FIS is a popular computing framework with regard to the concepts of fuzzy set theory. FIS is also called “fuzzy rule-based system” or “fuzzy models” [30]. The general architecture of FIS is shown in Fig. 2. Each FIS consists of four components [31].

Fig. 2
figure 2

Structure of fuzzy inference system

Step 5: Fuzzification of the variables

The first section of any FIS is fuzzifier. The fuzzifier converts crisp variables into fuzzy variables.

For each variable, a domain and several fuzzy sets were specified. The number of fuzzy sets and the domain of each variable were specified based on their range in the used dataset. Membership function values were determined by expert opinion. There are several forms of membership functions to represent different situations of fuzziness. In this study, two common forms (triangular and trapezoidal) were applied.

A trapezoidal fuzzy number can be defined as Eq. (1). If b = c, then the number is called a triangular fuzzy number [32]. Figure 3 shows the trapezoidal fuzzy number.

Fig. 3
figure 3

The trapezoidal fuzzy membership function

$$\mu (x)=\left\{\begin{array}{c}0\kern8.25em if\kern0.75em x<a\\ {}\frac{1}{b-a}\left(x-a\right)\kern4.25em if\ a\le x\le b\\ {}\kern0.75em 1\kern9em if\ b\le x\le c\\ {}\frac{1}{c-d}\left(x-d\right)\kern4em if\ c\le x\le d\\ {}0\kern8.25em if\kern0.75em x>d\end{array}\right.$$
(1)

Figure 4 illustrates the membership functions for the input variables. For example, Fig. 4 (b) shows the membership functions for ‘PRA’, where four sets were identified (unsensitized, low, medium, and high) that cover the distance between 0 and 100%. We used the linguistic words of field experts to determine the terms for each continuous input.

Fig. 4
figure 4

Input membership functions

Like the input variables, we considered five fuzzy sets of membership functions for the output variable. The output fuzzy sets include “very low”, “low”, “medium”, “high” and “very high”. Figure 5 shows the output variable’s membership functions.

Fig. 5
figure 5

The membership functions of the output variable

Step 6: fuzzy if-then rules

In a FIS, the inputs and outputs are interrelated by the fuzzy if-then rules. These rules are usually determined by expert knowledge. In this study, given the number of input variables and their membership functions that led to the creation of a large number of rules (2 × 4 × 3 × 3 × 6 × 4 × 4 × 2 = 13,824 rules), we extracted the rules using the DT and let the data itself speak out.

There are two types of Fuzzy Rule-Based Systems (FRBS): Mamdani and Sugeno. They are similar; the only difference is in their output. Mamdani produces fuzzy output while Sugeno produces crisp output [25, 33]. Since the developed system output is fuzzy, we used the Mamdani model.

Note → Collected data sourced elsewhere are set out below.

-- ==== Sys2Proof/Machine/Health.lean ====
section
/-! DEFINITION. Health reports (R352, R353, R495). -/

namespace Sys2Proof.Machine

/-- `ROLE` of Table 14-9. -/
def TwinRole.code : TwinRole → Nat
  | .booting => 0
  | .active => 1
  | .healthy => 2
  | .degraded => 3
  | .resync => 4
  | .offline => 5

/-- The generation of the seed in force at an epoch (Table 13-6). -/
def Entropy.seedGeneration (e : Entropy) (epoch : Nat) : Nat :=
  match (e.seeds.filter (fun (x : Nat × Nat × Bytes) => decide (x.1 ≤ epoch))).getLast? with
  | some x => x.2.1
  | none => 0

/-- The first 8 bytes of a twin section (Table 14-9). -/
def TwinSt.sectionHead (x : TwinSt) (w : Twin) : Bytes :=
  [byte (twinCode w), byte x.role.code] ++ toLe 2 x.cause ++ toLe 2 x.causeIsl ++ [0, 0]

/-- An engine record (Table 14-10). -/
def TwinSt.engineRecord (x : TwinSt) (isl : Nat) : Bytes :=
  let c : EngCtr := Tbl.getD x.engCtr isl {}
  toLe 6 c.ops ++ toLe 6 c.blocks ++ toLe 2 c.cmpFail ++ toLe 2 c.rerun ++ toLe 4 c.keyMiss ++ toLe 4 c.reseed ++
  toLe 2 isl ++ [byte (x.unit isl).role.code] ++ zeros 5

/-- Samples that a source has taken: one every 62.5 ns, and 1,024 in the start-up test (R307). -/
def NSource.samplesAt (c : NSource) (now : Nat) : Nat :=
  match c.role with
  | .active _ | .spare => min (1024 + (now - c.base) / 250) (2 ^ 48 - 1)
  | _ => c.samples

/-- A source record (Table 14-11). -/
def Entropy.sourceRecord (e : Entropy) (now n : Nat) : Bytes :=
  let c : NSource := Tbl.getD e.sources n {}
  toLe 6 (c.samplesAt now) ++ toLe 2 c.rctFail ++ toLe 2 c.aptFail ++ [byte n] ++
  (match c.role with
    | .active g => [1, byte g]
    | .spare => [2, 0xFF]
    | .quarantined => [3, 0xFF]
    | .retired => [4, 0xFF]) ++ zeros 3

/-- The rest of the fixed part of a twin section (Table 14-9). -/
def TwinSt.sectionFixed (x : TwinSt) (w : Twin) (vcore epoch temp : Nat) : Bytes :=
  let c := x.ctr
  toLe 8 c.commits ++ toLe 4 c.digestLate ++ toLe 4 c.reexecs ++ toLe 4 c.eccCorr ++ toLe 4 c.eccUnc ++ toLe 4 c.scrubs ++
  toLe 4 c.watchdog ++ toLe 4 c.preempts ++ toLe 4 c.capHeld ++ toLe 4 c.dlExp ++ toLe 4 c.dlPrec ++
  toLe 2 (x.countRole w .core .active) ++ toLe 2 (x.freeSpares w .core) ++ toLe 2 (x.countRole w .engine .active) ++
  toLe 2 (x.freeSpares w .engine) ++ [byte x.ent.actives, byte x.ent.spares, 0, 0] ++
  toLe 4 (x.ent.seedGeneration epoch) ++ toLe 6 x.ent.blocksN ++ [0, 0] ++ toLe 4 x.ent.taintedN ++ toLe 4 x.ent.holdsN ++
  toLe 2 x.ent.postponed ++ [0, 0] ++ toLe 4 x.ent.slotWaits ++ toLe 2 temp ++ toLe 2 vcore ++ toLe 4 c.engRetired ++
  zeros 24

/-- A twin's section of a report (R353); of a standby that is not HEALTHY, its first 8 bytes alone (R352). -/
def State.healthSection (s : State) (w : Twin) (epoch temp : Nat) : Bytes :=
  let x := s.twin w
  if ¬ s.isActive w ∧ x.role ≠ .healthy then fixLen 2240 (x.sectionHead w)
  else
    x.sectionHead w ++ x.sectionFixed w (600 + 5 * (match w with | .a => s.power.vidA | .b => s.power.vidB)) epoch temp ++
    ((List.range 16).flatMap (fun k => (enginesOf w k).flatMap x.engineRecord)) ++
    ((List.range 32).flatMap (x.ent.sourceRecord s.now)) ++
    ((List.range 16).flatMap (fun k => toLe 4 (Tbl.getD x.clusters k ({} : Cluster)).holdRefused))

/-- The header of a report of a snapshot epoch, with its reason (Table 14-8). -/
def State.healthHead (s : State) (epoch reason : Nat) : Bytes :=
  let h := s.health
  [0x50, 0x58, 0x48, 0x52, 1, byte reason, 0, 0] ++ toLe 4 4544 ++ toLe 4 (h.seq + 1) ++ toLe 8 (4000 * epoch) ++
  toLe 4 s.pcycle ++ toLe 4 s.modState ++ toLe 2 s.attention ++ toLe 2 h.switchovers ++ toLe 4 h.mismatches ++
  toLe 4 h.degradations ++ toLe 4 h.resyncs ++ toLe 8 h.lastSwitch ++ toLe 2 h.lastCause ++ toLe 2 h.lastIsl ++ zeros 4

/-- The epochs that a report of a reason may be taken at: multiples of 10 for `HEALTH_NOW`, else of 100 (R495). -/
def reportStep (reason : Nat) : Nat := if reason = 2 then 10 else 100

/-- Whether a request waits for a snapshot epoch. -/
def TwinSt.awaitsReport (x : TwinSt) (e : Nat) : Bool :=
  x.reqs.any (fun (r : Nat × Req) => r.2.fin.isNone && r.2.awaits == .snapshot e)

/-- A report assembled by a twin (R352): the active's becomes the latest, and a scheduled or role-change one sets
`HEALTH_REPORT_READY`; the twin's requests that wait for it receive it. -/
def State.reportDone (s : State) (w : Twin) (reason named : Nat) (b : Bytes) : State :=
  let s := if s.isActive w then { s with health := { s.health with latest := some b } } else s
  if reason = 2 then s.deliverIn w (.snapshot named) b else if s.isActive w then s.setSticky attnHealth else s

/-- One report that is due, taken at an epoch (R352): each twin takes its section, and its next batch carries it. Where the
standby is not HEALTHY the active fills its section and the report is whole. A named epoch that no request waits for any
more is no report. The temperatures of the two dies are what their sensors give (Table 14-8, assumption 57). -/
def State.takeReport (s : State) (d : Nat × Nat) : State :=
  if d.2 = 2 ∧ ¬ s.twinA.awaitsReport d.1 ∧ ¬ s.twinB.awaitsReport d.1 then s
  else
    let v := s.fresh
    let s := v.2
    let ep := epochOf s.now
    let head := s.healthHead ep d.2
    let a := s.healthSection .a ep (v.1.toNat % 65536)
    let b := s.healthSection .b ep (v.1.toNat / 65536 % 65536)
    let n := s.health.seq + 1
    let s := { s with health := { s.health with seq := n } }
    match s.active, s.healthyStandby with
    | some w, none => s.reportDone w d.2 d.1 (head ++ a ++ b)
    | _, _ => { s with health := { s.health with snaps := s.health.snaps ++
        [{ seq := n, epoch := ep, reason := d.2, named := d.1, head := head, secA := a, secB := b }] } }

/-- `HEALTH_REPORT_SNAPSHOT` (R352): at an epoch, the reports that are due and whose rule names this epoch, each of which wakes
Zenith (R415); from isolation to promotion there is no twin to take them (R495). -/
def execHealthReportSnapshot (t : Nat) (s : State) : Host.Outcome State Fault Refusal :=
  ev t (fun s => onlyIf (s.active.isSome && !s.failStop && s.now % 4000 == 0) (fun s =>
    let cur := epochOf s.now
    let sched := cur / 100000 * 100000
    let l := (if s.health.schedAt < sched then [(sched, 1)] else []) ++ s.health.due
    let now_ := fun (d : Nat × Nat) => decide (d.1 ≤ cur) && cur % reportStep d.2 == 0
    let s := { s with health := { s.health with
      schedAt := max s.health.schedAt sched, due := l.filter (fun d => !now_ d) } }
    let s := if l.any now_ then (s.wakeZenith .a).wakeZenith .b else s
    (l.filter now_).foldl State.takeReport s) s) s

/-- The health counters changed. -/
def State.updHealth (s : State) (f : Health → Health) : State := { s with health := f s.health }

/-- The sections that a twin's batch carries (R331). -/
def Health.sections (h : Health) (w : Twin) : List (Nat × Bytes) :=
  (h.snaps.filter (fun p => !p.sent.contains w)).map (fun p => (p.seq, match w with | .a => p.secA | .b => p.secB))

/-- The sections of a twin have gone in its batch. -/
def Health.sentBy (h : Health) (w : Twin) : Health :=
  { h with snaps := h.snaps.map (fun p => { p with sent := if p.sent.contains w then p.sent else p.sent ++ [w] }) }

/-- The other twin's section arrives in a twin, which assembles the report (R352). -/
def State.sectionIn (s : State) (w : Twin) (sec : Nat × Bytes) : State :=
  match s.health.snaps.find? (fun p => p.seq == sec.1 && !p.done.contains w) with
  | none => s
  | some p =>
    let l := s.health.snaps.map (fun o => if o.seq = sec.1 then { o with done := o.done ++ [w], out := o.out || s.isActive w } else o)
    let s := { s with health := { s.health with snaps := l.filter (fun o => decide (o.done.length < 2)) } }
    s.reportDone w p.reason p.named (p.head ++ (match w with | .a => p.secA ++ sec.2 | .b => sec.2 ++ p.secB))

/-- With no HEALTHY standby left, the reports that no active has assembled move to the next epoch that their rule names (R495),
and their numbers are given again (Table 14-8). -/
def State.moveReports (s : State) (w : Twin) : State :=
  if ¬ s.isActive w ∨ s.healthyStandby.isSome then s
  else
    let moved := s.health.snaps.filter (fun p => !p.out)
    { s with health := { s.health with
      snaps := [], seq := s.health.seq - moved.length
      due := s.health.due ++ moved.map (fun p => (p.named, p.reason)) } }

/-- What `HEALTH_NOW` does in a twin: the report where it has been taken, else the snapshot epoch is named and awaited. -/
def VEnv.healthNow (e : VEnv) (g : Bytes) : VM EndRec :=
  match g with
  | _ :: b => pure (done b [] [])
  | [] =>
    let ep := ceilDiv (e.q + 80000) 40000 * 10
    vhalt (fun s =>
      let s := s.updTwin e.w (fun x => x.updReq e.q (fun r => { r with awaits := .snapshot ep, begun := true }))
      if s.health.due.contains (ep, 2) then s
      else { s with health := { s.health with due := s.health.due ++ [(ep, 2)] } })

/-- `HEALTH_NOW`. -/
def runHealthNow (e : VEnv) : VM EndRec := do
  e.admShape false (e.len == 0 && e.r.hdr.param == 0) []
  let g ← e.given (fun _ => [])
  e.healthNow g

/-- `HEALTH_NOW` (R352). -/
def execHealthNow (t : Nat) (w : Twin) (q : Nat) (s : State) : Host.Outcome State Fault Refusal :=
  admin t 0x0104 w q runHealthNow s

/-- `HEALTH_GET`: with no report yet in the power cycle it acts as `HEALTH_NOW`. -/
def runHealthGet (e : VEnv) : VM EndRec := do
  e.admShape false (e.len == 0 && e.r.hdr.param == 0) []
  let g ← e.given (fun s => match s.health.latest with | some b => 1 :: b | none => [])
  if fld g 0 1 = 1 then pure (done (g.drop 1) [.healthClear] []) else e.healthNow g

/-- `HEALTH_GET` (R352). -/
def execHealthGet (t : Nat) (w : Twin) (q : Nat) (s : State) : Host.Outcome State Fault Refusal :=
  admin t 0x0103 w q runHealthGet s

end Sys2Proof.Machine
end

In Mamdani model, a fuzzy rule can be written as “If x is A(r), then y is B(r) ”; where r = 1, 2, …, R is the index of the rule, and A(r) and B(r) are fuzzy relations [30].

Step 7: Interface engine

When the input variables are presented to the system, by firing some rules and using Mamdani inference engine, the output variable can be obtained according to Eq. (2). In this study, the max-min inference method was employed.

$$B\left(y\right)=v_{r=1}^R\;\left(A^{\left(r\right)}\left(x\right)\hat{}B^{\left(r\right)}\left(y\right)\right)$$
(2)

Where, ˄ and ˅ are T-norm and T-conorm, respectively (usually min and max functions are used) [30].

Step 8: Defuzzification

In the defuzzification step, the fuzzy output is converted to the crisp output. There is a variety of defuzzification methods such as Center of Gravity (COG), First of Maxima (FOM), Middle of Maxima (MOM), Last of Maxima (LOM), and Extended Center of Area (ECOA) [34]. In this study, we have used the COG method.

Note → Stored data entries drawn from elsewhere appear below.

/-- The end record of a component that was opened (R171, R173): its check value, and with the last one the transport key. A
set that was discarded during the dialogue takes no component. -/
def Store.enterComponent (st : Store) (q : Nat) (r : Req) (serial : Bytes) (now : Nat) (m : Bytes) : EndRec :=
  let p := r.payload
  let c := fld p 2 2
  let alg := fld p 4 1
  let count := fld p 5 1
  let number := fld p 6 1
  match (st.comp c).setFor q alg count number with
  | none => { status := stBadParam, commits := commitsAt stBadParam }
  | some old =>
    let acc := xorB old.acc m
    if number < count then
      let new : CompSet := { old with nextNum := number + 1, acc := acc, custodians := old.custodians ++ [serial], last := now }
      done (kcvOf alg 0 m ++ zeros 5) [.csetPut c (some new)] []
    else
      let key : KeyRec := { alg := alg, usage := 0x180, kcv := kcvOf alg 0 acc, material := acc, gen := (st.comp c).gen,
                             born := q }
      done (kcvOf alg 0 m ++ kcvOf alg 0 acc) [.csetPut c none, .transportPut c key] []

/-- GET COMPONENT's response (R168, R172): the card's point, and the component opened under the transfer key. -/
def componentOf (d : CardDlg) (alg : Nat) (b : Bytes) : Option Bytes :=
  if ¬ [129, 137, 145].contains b.length then none
  else match ecDec p384 (b.take 97) with
    | none => none
    | some pt =>
      match sivOpenB (transferKey d.eph pt d.challenge) [d.challenge] (b.drop 97) with
      | some m => if m.length = symLen alg then some m else none
      | none => none

/-- A response APDU in a dialogue (R168 to R173). -/
def State.cardResponse (s : State) (p : Nat) (d : CardDlg) (r : Req) (st : Store) (resp : Bytes) : State :=
  match apduData resp with
  | none => s.failDialogue p d.q stApproval
  | some b =>
    match d.stage with
    | .select =>
      if b ≠ [] then s.failDialogue p d.q stApproval
      else s.sendApdu p { d with stage := .identity } apduIdentity
    | .identity =>
      match identityOf b with
      | some (serial, alg, pub) => s.identified p d r st serial alg pub
      | none => s.failDialogue p d.q stApproval
    | .sign =>
      let o : Officer := { alg := d.alg, pub := d.pub }
      if ¬ o.signed d.challenge b then s.failDialogue p d.q stApproval
      else if r.hdr.opcode = 0x0143 then s.approve p d r
      else s.sendApdu p { d with stage := .component } (apduComponent (fld r.payload 6 1) (ecEnc p384 (ecMul p384 d.eph (ecG p384))))
    | .component =>
      match componentOf d (fld r.payload 4 1) b with
      | none => s.failDialogue p d.q stApproval
      | some m => s.endDialogue p d.q (fun x =>
          match serialOf (x.store.officers 1 (fld r.payload 2 2)) d.serial with
          | some _ => x.store.enterComponent d.q r d.serial s.now m
          | none => { status := stApproval, commits := commitsAt stApproval })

The most important advantage of COG is that it has a smaller mean square error and better steady-state performance [35]. The crisp output COG(y) was obtained using Eq. (3) [30]:

$$COG(y)=\frac{\underset{y}{\int }B(y) ydy}{\underset{y}{\int }B(y) dy}$$
(3)

Stage 4: model validation

To evaluate and validate the model, we compared the results of FISKA with the two common methods of filtering and scoring. The developed model was evaluated in two phases.

Phase1: the purpose of this comparison was to answer this question: “Are the results of the developed model closer to expert thinking compared to the two current models?”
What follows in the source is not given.